The number of forensic flips has varied over the past 10 years. It dropped to 102 in 2015 but this year reached 155 by the end of September, surpassing the 139 cases in all of 2017.

The increase in forensic transfers coincides with the uptick in assaults, records show.

When asked about the increase, Stowe referred the question to the courts. Dan Jackson, with the Washington attorney general's office, said they handle the cases after they're referred to their office by the hospital.

"We are not aware of any policy decision related to an increase in referrals," he said.

Staff say civilly committed patients who are violent should be moved to high-security wards. Stowe said they move violent patients if they commit a "serious assault" while on a civil ward.

But that's not happening, according to staff.

Several months before patient Christopher Adams Jones fractured nurse Bernia Garner's spine by jumping over a nursing station and knocking her to the ground, he assaulted Eloisa Panza, a mental health technician, according to a lawsuit filed by Garner.

Panza said Jones pushed her down and bit her leg. The attack forced her to miss three weeks of work. When she returned, Jones was still there. She said he grabbed Garner's arm on one occasion and then in September, he committed the assault that led to Garner's lawsuit, in which he also allegedly bit off her earlobe.

Jones was known for targeting female staff, Panza and other workers said.

Stowe declined to comment on Panza's claims.

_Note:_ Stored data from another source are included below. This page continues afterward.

@[simp] theorem State.modCounters_pending (f : LinkCounters → LinkCounters) : (s.modCounters f).pending = s.pending := rfl
@[simp] theorem State.modCounters_powered (f : LinkCounters → LinkCounters) : (s.modCounters f).powered = s.powered := rfl
@[simp] theorem State.modCounters_mode (f : LinkCounters → LinkCounters) : (s.modCounters f).mode = s.mode := rfl
@[simp] theorem State.modCounters_params (f : LinkCounters → LinkCounters) : (s.modCounters f).params = s.params := rfl
@[simp] theorem State.modCounters_scanner (f : LinkCounters → LinkCounters) : (s.modCounters f).scanner = s.scanner := rfl
@[simp] theorem State.modCounters_lines (f : LinkCounters → LinkCounters) : (s.modCounters f).lines = s.lines := rfl
@[simp] theorem State.modCounters_points (f : LinkCounters → LinkCounters) : (s.modCounters f).points = s.points := rfl
@[simp] theorem State.modCounters_meters (f : LinkCounters → LinkCounters) : (s.modCounters f).meters = s.meters := rfl
@[simp] theorem State.modCounters_allowance (f : LinkCounters → LinkCounters) : (s.modCounters f).allowance = s.allowance := rfl
@[simp] theorem State.modCounters_link (f : LinkCounters → LinkCounters) : (s.modCounters f).link = { s.link with counters := f s.link.counters } := rfl
@[simp] theorem State.modCounters_peers (f : LinkCounters → LinkCounters) : (s.modCounters f).peers = s.peers := rfl
@[simp] theorem State.modCounters_stock (f : LinkCounters → LinkCounters) : (s.modCounters f).stock = s.stock := rfl
@[simp] theorem State.modCounters_journal (f : LinkCounters → LinkCounters) : (s.modCounters f).journal = s.journal := rfl
@[simp] theorem State.modCounters_metrology (f : LinkCounters → LinkCounters) : (s.modCounters f).metrology = s.metrology := rfl
@[simp] theorem State.modCounters_port (f : LinkCounters → LinkCounters) : (s.modCounters f).port = s.port := rfl
@[simp] theorem State.modCounters_rm (f : LinkCounters → LinkCounters) : (s.modCounters f).rm = s.rm := rfl
@[simp] theorem State.modCounters_free (f : LinkCounters → LinkCounters) : (s.modCounters f).free = s.free := rfl

/-! ### Accessors -/

@[simp] theorem State.setPoint_point_same (p : PointId) (x : Point) : (s.setPoint p x).point p = x := by
  simp [State.point]

theorem State.setPoint_point_other (p q : PointId) (x : Point) (h : p ≠ q) :
    (s.setPoint p x).point q = s.point q := by
  have : p.val ≠ q.val := fun e => h (Fin.ext e)
  simp [State.point, this]

@[simp] theorem State.setLine_line_same (p : PointId) (x : TagLine) : (s.setLine p x).line p = x := by
  simp [State.line]

theorem State.setLine_line_other (p q : PointId) (x : TagLine) (h : p ≠ q) :
    (s.setLine p x).line q = s.line q := by
  have : p.val ≠ q.val := fun e => h (Fin.ext e)
  simp [State.line, this]

@[simp] theorem State.setMeter_meter_same (p : PointId) (x : Channel) :
    (s.setMeter p x).meter p = x := by
  simp [State.meter]

theorem State.setMeter_meter_other (p q : PointId) (x : Channel) (h : p ≠ q) :
    (s.setMeter p x).meter q = s.meter q := by
  have : p.val ≠ q.val := fun e => h (Fin.ext e)
  simp [State.meter, this]

@[simp] theorem State.setComp_comp_same (c : CompId) (x : Comp) : (s.setComp c x).comp c = x := by
  simp [State.comp]

theorem State.setComp_comp_other (c k : CompId) (x : Comp) (h : c ≠ k) :
    (s.setComp c x).comp k = s.comp k := by
  have : c.val ≠ k.val := fun e => h (Fin.ext e)
  simp [State.comp, this]

@[simp] theorem State.setMode_point (m : Mode) (p : PointId) :
    (s.setMode m).point p = s.point p := rfl
@[simp] theorem State.setScanner_point (x : Scanner) (p : PointId) :
    (s.setScanner x).point p = s.point p := rfl
@[simp] theorem State.setLine_point (q : PointId) (x : TagLine) (p : PointId) :
    (s.setLine q x).point p = s.point p := rfl
@[simp] theorem State.setMeter_point (q : PointId) (x : Channel) (p : PointId) :
    (s.setMeter q x).point p = s.point p := rfl
@[simp] theorem State.setAllowance_point (x : Allowance) (p : PointId) :
    (s.setAllowance x).point p = s.point p := rfl
@[simp] theorem State.setLink_point (x : Link) (p : PointId) :
    (s.setLink x).point p = s.point p := rfl
@[simp] theorem State.setPeers_point (x : PeerUnit) (p : PointId) :
    (s.setPeers x).point p = s.point p := rfl
@[simp] theorem State.setStock_point (x : Stock) (p : PointId) :
    (s.setStock x).point p = s.point p := rfl
@[simp] theorem State.setComp_point (k : CompId) (x : Comp) (p : PointId) :
    (s.setComp k x).point p = s.point p := rfl
@[simp] theorem State.setJournal_point (x : Journal) (p : PointId) :
    (s.setJournal x).point p = s.point p := rfl
@[simp] theorem State.setMetrology_point (x : Metrology) (p : PointId) :
    (s.setMetrology x).point p = s.point p := rfl
@[simp] theorem State.setPort_point (x : Port) (p : PointId) :
    (s.setPort x).point p = s.point p := rfl
@[simp] theorem State.setRm_point (x : RecordMemory) (p : PointId) :
    (s.setRm x).point p = s.point p := rfl
@[simp] theorem State.bumpFree_point (p : PointId) :
    (s.bumpFree).point p = s.point p := rfl
@[simp] theorem State.modAttention_point (f : Attention → Attention) (p : PointId) :
    (s.modAttention f).point p = s.point p := rfl
@[simp] theorem State.modFlags_point (f : CondFlags → CondFlags) (p : PointId) :
    (s.modFlags f).point p = s.point p := rfl
@[simp] theorem State.modCounters_point (f : LinkCounters → LinkCounters) (p : PointId) :
    (s.modCounters f).point p = s.point p := rfl

@[simp] theorem State.setMode_line (m : Mode) (p : PointId) :
    (s.setMode m).line p = s.line p := rfl
@[simp] theorem State.setScanner_line (x : Scanner) (p : PointId) :
    (s.setScanner x).line p = s.line p := rfl
@[simp] theorem State.setPoint_line (q : PointId) (x : Point) (p : PointId) :
    (s.setPoint q x).line p = s.line p := rfl
@[simp] theorem State.setMeter_line (q : PointId) (x : Channel) (p : PointId) :
    (s.setMeter q x).line p = s.line p := rfl
@[simp] theorem State.setAllowance_line (x : Allowance) (p : PointId) :
    (s.setAllowance x).line p = s.line p := rfl
@[simp] theorem State.setLink_line (x : Link) (p : PointId) :
    (s.setLink x).line p = s.line p := rfl
@[simp] theorem State.setPeers_line (x : PeerUnit) (p : PointId) :
    (s.setPeers x).line p = s.line p := rfl
@[simp] theorem State.setStock_line (x : Stock) (p : PointId) :
    (s.setStock x).line p = s.line p := rfl
@[simp] theorem State.setComp_line (k : CompId) (x : Comp) (p : PointId) :
    (s.setComp k x).line p = s.line p := rfl
@[simp] theorem State.setJournal_line (x : Journal) (p : PointId) :
    (s.setJournal x).line p = s.line p := rfl
@[simp] theorem State.setMetrology_line (x : Metrology) (p : PointId) :
    (s.setMetrology x).line p = s.line p := rfl
@[simp] theorem State.setPort_line (x : Port) (p : PointId) :
    (s.setPort x).line p = s.line p := rfl
@[simp] theorem State.setRm_line (x : RecordMemory) (p : PointId) :
    (s.setRm x).line p = s.line p := rfl
@[simp] theorem State.bumpFree_line (p : PointId) :
    (s.bumpFree).line p = s.line p := rfl
@[simp] theorem State.modAttention_line (f : Attention → Attention) (p : PointId) :
    (s.modAttention f).line p = s.line p := rfl
@[simp] theorem State.modFlags_line (f : CondFlags → CondFlags) (p : PointId) :
    (s.modFlags f).line p = s.line p := rfl
@[simp] theorem State.modCounters_line (f : LinkCounters → LinkCounters) (p : PointId) :
    (s.modCounters f).line p = s.line p := rfl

NOT GUILTY BY REASON OF INSANITY

Staff also say the administration has moved people found not guilty by reason of insanity, or NGRI, into the civil wards. These are people who have committed serious crimes but were found criminally insane, so they're held in a secure psychiatric hospital instead of prison. Western State Hospital has special forensic wards for these patients.

When the AP asked how often they've transferred NGRI patients out of the forensic wards, Stowe said: "There have been no NGRI patients moved onto civil wards."

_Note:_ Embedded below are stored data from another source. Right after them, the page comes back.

theorem judgeVariance_frame {l : List Part} (c : CompId) (tolerance : Nat) (s : State)
    (h1 : Part.comp c ∈ l := by first | assumption | simp) (h2 : Part.attention ∈ l := by first | assumption | simp)
    (h3 : Part.flags ∈ l := by first | assumption | simp) : onlyChanges l s (judgeVariance c tolerance s) := by
  dsimp only [judgeVariance]
  split
  · split
    · split
      · refine onlyChanges.trans ?_ (modFlags_frame _ _)
        exact setComp_frame c _ s
      · refine onlyChanges.trans (onlyChanges.trans ?_ (modFlags_frame _ _)) (raiseStock_frame _ _)
        exact setComp_frame c _ s
    · exact setComp_frame c _ s
  · exact setComp_frame c _ s

theorem varianceDue_frame {l : List Part} (c : CompId) (s : State)
    (h1 : Part.comp c ∈ l := by first | assumption | simp) (h2 : Part.attention ∈ l := by first | assumption | simp)
    (h3 : Part.flags ∈ l := by first | assumption | simp) : onlyChanges l s (varianceDue c s) := by
  dsimp only [varianceDue]
  split
  · refine onlyChanges.ite (onlyChanges.trans ?_ (restartQuiet_frame c _)) (onlyChanges_refl _ _)
    exact onlyChanges.ite (judgeVariance_frame c _ s) (onlyChanges_refl _ _)
  · exact onlyChanges_refl _ _

end Sys2Proof.Machine
end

But in December 2017, the Washington Department of Health investigated a complaint about an NGRI patient who was moved to a civil ward, according to the agency's report.

The man, who had been charged in a double murder, lived on the specialized forensics unit for more than 30 years but was hospitalized for several medical issues, the report said. When he returned to Western State Hospital, they placed him in a civil commitment ward. Staff complained, fearing he might escape — a problem the hospital has faced in the past .

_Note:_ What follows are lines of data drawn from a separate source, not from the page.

-- ==== Sys2Proof/Tests/Slice0.lean ====
section
/-! SUPPORT. Tests of the model against the manual's worked figures, and one witness for every statement
that has hypotheses: a concrete state and operands that meet them all. -/

namespace Sys2Proof.Tests

set_option Elab.async false

open Sys2Proof Sys2Proof.Machine

/-! ### A small controller: P1 delivers from C2, P4 fills C2 -/

/-- Machine 4117 of Table 1-6. -/
def machine : RosterRecord :=
  ⟨4117, 0x3C0A91005E227B10, 6, 0x02, some 1200000, some 1650000, false⟩

/-- P1, a delivery point on C2. -/
def deliveryPoint : PointParams := ⟨.delivery, 1, false, 5000, 500000, 0, 5, 10, 10, 20, 1, 4⟩

/-- P4, a receipt point on C2. -/
def receiptPoint : PointParams := { deliveryPoint with role := .receipt }

/-- The metering values of Table 3-4. -/
def meterValues : MeterParams := ⟨25000, 2100, 2400, 2450, #v[-8, 12, 20, 20]⟩

/-- The strapping table of Table 7-3. -/
def strapping : List (Nat × Nat) :=
  [(0, 0), (2000, 1450000), (8000, 7900000), (14000, 13600000), (16500, 14750000)]

/-- Compartment C2 of section 7.4.1. -/
def compartment : CompParams := ⟨2, 15000, 400, 30, 16000, 250, 900, 150, 9210000, strapping⟩

/-- The values in use of station 3. -/
def values : Params :=
  { Params.none with
    found := true, siteCode := 0x1234, stationId := 3, bays := 2, maxFill := 600, period := 600,
    gapReserve := 20000, gapCap := 100000, shiftStarts := [360, 1080],
    points := #v[deliveryPoint, PointParams.unused, PointParams.unused, receiptPoint],
    meters := #v[some meterValues, none, none, some meterValues],
    products := #v[⟨0, false⟩, ⟨84, true⟩, ⟨0, false⟩, ⟨0, false⟩, ⟨0, false⟩, ⟨0, false⟩, ⟨0, false⟩,
      ⟨0, false⟩],
    comps := #v[none, some compartment, none], roster := [machine], calibrationCount := 1 }

/-- A settled input. -/
def settled (v : Bool) : Debounce := ⟨some v, none, 0⟩

/-- The machine in RUN in shift 1,999 (section 6.5.1), every nozzle holstered, but P1's lifted. -/
def running : State :=
  { State.reset with
    mode := .run, params := values,
    scanner := ⟨#v[settled true, settled false, settled false, settled true], settled true,
      settled false, settled false⟩,
    peers := { PeerUnit.reset with siteTime := some 86412300, shift := some 1999 },
    stock := { State.reset.stock with
      comps := #v[Comp.reset, { Comp.reset with book := 9210000, quiet := some 0 }, Comp.reset] },
    metrology := { Metrology.reset with status := .good, timer := some 3600 } }

/-- The same in another mode. -/
def inMode (m : Mode) : State := { running with mode := m }

/-- P1 in a state with a context. -/
def p1 (x : PointState) (t : PointTimers) (c : FillContext) (s : State) : State :=
  s.setPoint 0 { Point.reset with state := x, timers := t, ctx := c }

/-- P4 in a state with a context. -/
def p4 (x : PointState) (t : PointTimers) (c : FillContext) (s : State) : State :=
  s.setPoint 3 { Point.reset with state := x, timers := t, ctx := c }

/-- Every timer running. -/
def allTimers : PointTimers := ⟨true, true, true, true, true, true⟩

/-- The context of a delivery to machine 4117 by tag, its record in slot 0. -/
def deliveryContext : FillContext :=
  { FillContext.empty with
    machine := some machine, tag := some machine.tag, preset := some 19500, price := some 1895,
    slot := some 0, seq := some 1, endReason := some .preset }

/-- The fill record of section 3.11 at opening. -/
def fillRecord : FillRecord :=
  { timeClosed := none, point := 0, compartment := 1, product := 2, fleet := some 4117,
    account := some 6, price := some 1895, operator := 7, manual := false, uncompensated := false,
    backflow := false, overrun := false, disputed := false, endReason := none, preset := 19500,
    gross := 0, net := 0, tm := 0, cost := none, calibrationCount := 1,
    areaA := ⟨true, Checkpoint.zero⟩, areaB := ⟨true, Checkpoint.zero⟩ }

/-- A record of shift 1,999. -/
def record (seq : Nat) (closed : Bool) (b : RecordBody) : Record :=
  ⟨seq, closed, false, false, some 3, 1, some 1999, some 86412300, b⟩

/-- The ring with these records from slot 0 on. -/
def withRing (rs : List Record) (s : State) : State :=
  { s with
    rm := { s.rm with slots := rs.mapIdx (fun i r => (i, ⟨true, r⟩)) }
    journal := { s.journal with held := rs.length, nextSeq := rs.length + 1 } }

/-- A state whose link holds something. -/
def withLink (f : Link → Link) (s : State) : State := { s with link := f s.link }

/-- The state that a command leaves. -/
def after (i : Instr) (s : State) : State :=
  match exec i s with
  | .next t => t
  | _ => s

/-! ### Well-formedness: one term that each check refuses -/

theorem test_empty_data_refused : (Instr.loadImageData 0 []).wellFormed = false := by decide
theorem test_long_data_refused :
    (Instr.loadImageData 0 (List.replicate 201 0)).wellFormed = false := by decide +kernel
theorem test_whole_second_refused : (Instr.closeSettleExpiry 0 1000 .absent).wellFormed = false := by
  decide
theorem test_station_refused : (Instr.peerSilent 33).wellFormed = false := by decide
theorem test_fleet_refused : (Instr.holdExpiry 1 0).wellFormed = false := by decide
theorem test_cells_refused : (Instr.metrologyCheckComplete [(32768, 1)] 0).wellFormed = false := by
  decide

/-! ### Layouts -/

/-- "123456789" in bytes. -/
def digits : List Byte := [0x31, 0x32, 0x33, 0x34, 0x35, 0x36, 0x37, 0x38, 0x39]

/-- The check value of R189. -/
theorem test_crc16 : crc16 digits = 0x29B1 := by decide +kernel
/-- The check value of R190. -/
theorem test_crc32 : crc32 digits = 0xCBF43926 := by decide +kernel
/-- A CONFIRM frame written out from Table 11-9: P1, 500,000 mL, operator 7. -/
theorem test_confirm_frame :
    parseRequest [0x07, 0, 7, 0x01, 0x00, 0x07, 0xA1, 0x20, 0x00, 0x07] =
      some (.confirm 1 500000 7) := by decide
/-- A LOAD_IMAGE DATA frame written out from Table 11-9. -/
theorem test_load_frame :
    parseRequest [0x01, 0, 5, 0x02, 0x00, 0xC8, 0xAB, 0xCD] = some (.loadImageData 200 [0xAB, 0xCD]) := by
  decide
/-- A body one byte short is malformed (R177). -/
theorem test_short_frame : parseRequest [0x03, 0, 3, 1, 2, 3] = none := by decide
/-- A CLOSE written out from Tables 11-1 and 11-2: site 1234h, station 3, epoch 5, sequence 16. -/
theorem test_close_bulletin :
    parseFrame [0x12, 0x34, 3, 0x52, 16, 0, 0, 0x07, 0xCF, 11, 0x10, 0x15, 0, 0x0B, 0xE6, 0xE0,
      0, 0x04, 0x93, 0xE0, 2] =
      some ⟨0x1234, 3, 5, 16, 1999, .closeFill 4117 780000 300000 2⟩ := by decide +kernel

/-! ### Worked figures -/

/-- Table 1-2: the sample at 40 ms, the third of its run, reports LIFTED; the bounce ended the run. -/
theorem test_table_1_2 :
    ([true, false, true, true, true, true].foldl
      (fun (d : Debounce × List (Option SwitchEvent)) v =>
        ((d.1.sample 3 v).1, d.2 ++ [(d.1.sample 3 v).2])) (settled false, [])).2 =
      [none, none, none, none, some (.change true), none] := by decide

/-- Table 3-3: eight edges with a fault limit of 2. -/
theorem test_table_3_3 :
    ([MeterLine.a, .b, .b, .b, .a, .b, .a, .b].foldl
      (fun (m : Channel × List (Int × Nat × Nat)) e =>
        let x := (judgeEdge 2 e (m.1.count (togglePhase m.1.phase e))).1
        (x, m.2 ++ [(x.live, x.cleanRun, x.faults)]))
      ({ Channel.reset 2 with phase := 2, lastEdge := some .b }, [])).2 =
      [(0, 1, 0), (1, 2, 0), (0, 0, 1), (1, 0, 2), (1, 1, 2), (1, 2, 2), (1, 3, 2), (2, 0, 0)] := by
  decide +kernel

/-- Section 3.11.1: the targets at opening. -/
theorem test_opening_target : targetOf 19500 0 0 1000000 (-8) 25000 = 4879 := by decide +kernel
/-- Section 3.11.2: the targets after intervals 1 and 2. -/
theorem test_interval_targets :
    targetOf 19500 19984000 2000 986392 (-8) 25000 = 4947 ∧
      targetOf 19500 45034000 4500 986140 20 25000 = 4940 ∧
      targetOf 19500 50030000 5000 986056 (-8) 25000 = 5000 := by decide +kernel

/-- The channel of section 3.11 before the end of interval 2. -/
def interval2 : Channel :=
  { Channel.reset 0 with
    counting := true, live := 4500, interval := 2500, elapsed := 1, c := 19984000, w := 624000,
    rpos := 2000 }

/-- Section 3.11.2: the channel after interval 2. -/
theorem test_interval_2 :
    (let m := running.intervalFigures 0 1000 (.tenths 318) interval2
     (m.c, m.w, m.rpos, m.tm, m.gross, m.net, m.lastBand)) =
      (45034000, 1419000, 4500, 315, 18013, 17763, 3) := by decide +kernel

/-- Section 3.11.2: the cost and OVERRUN at the close; the figures of section 8.8. -/
theorem test_cost :
    costOf 19733 1895 = 3739 ∧ overrunOf 19733 19500 = true ∧ costOf 300000 1895 = 56850 ∧
      costOf 500106 1895 = 94770 := by decide +kernel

At the end of the investigation, health officials found there was a "cause for corrective action against Western State Hospital." At the time, the hospital was still in a probationary phase with the Centers for Medicare and Medicaid Services, and health officials said the federal agency would handle the violation.

Holt, the hospital's CEO, recently sent an email to staff saying employee and patient safety is his No. 1 priority.

"Our team is working on a '10-Point Plan' for safety, including enclosing nurses' stations and creating an intensive ward for our most dangerous civil patients," he wrote.

Vilja said he applauds the promise of changes that staff have sought for years, but it's not enough.

"We demand so much overtime from our staff that the majority of our direct patient care workforce is perpetually exhausted," he said.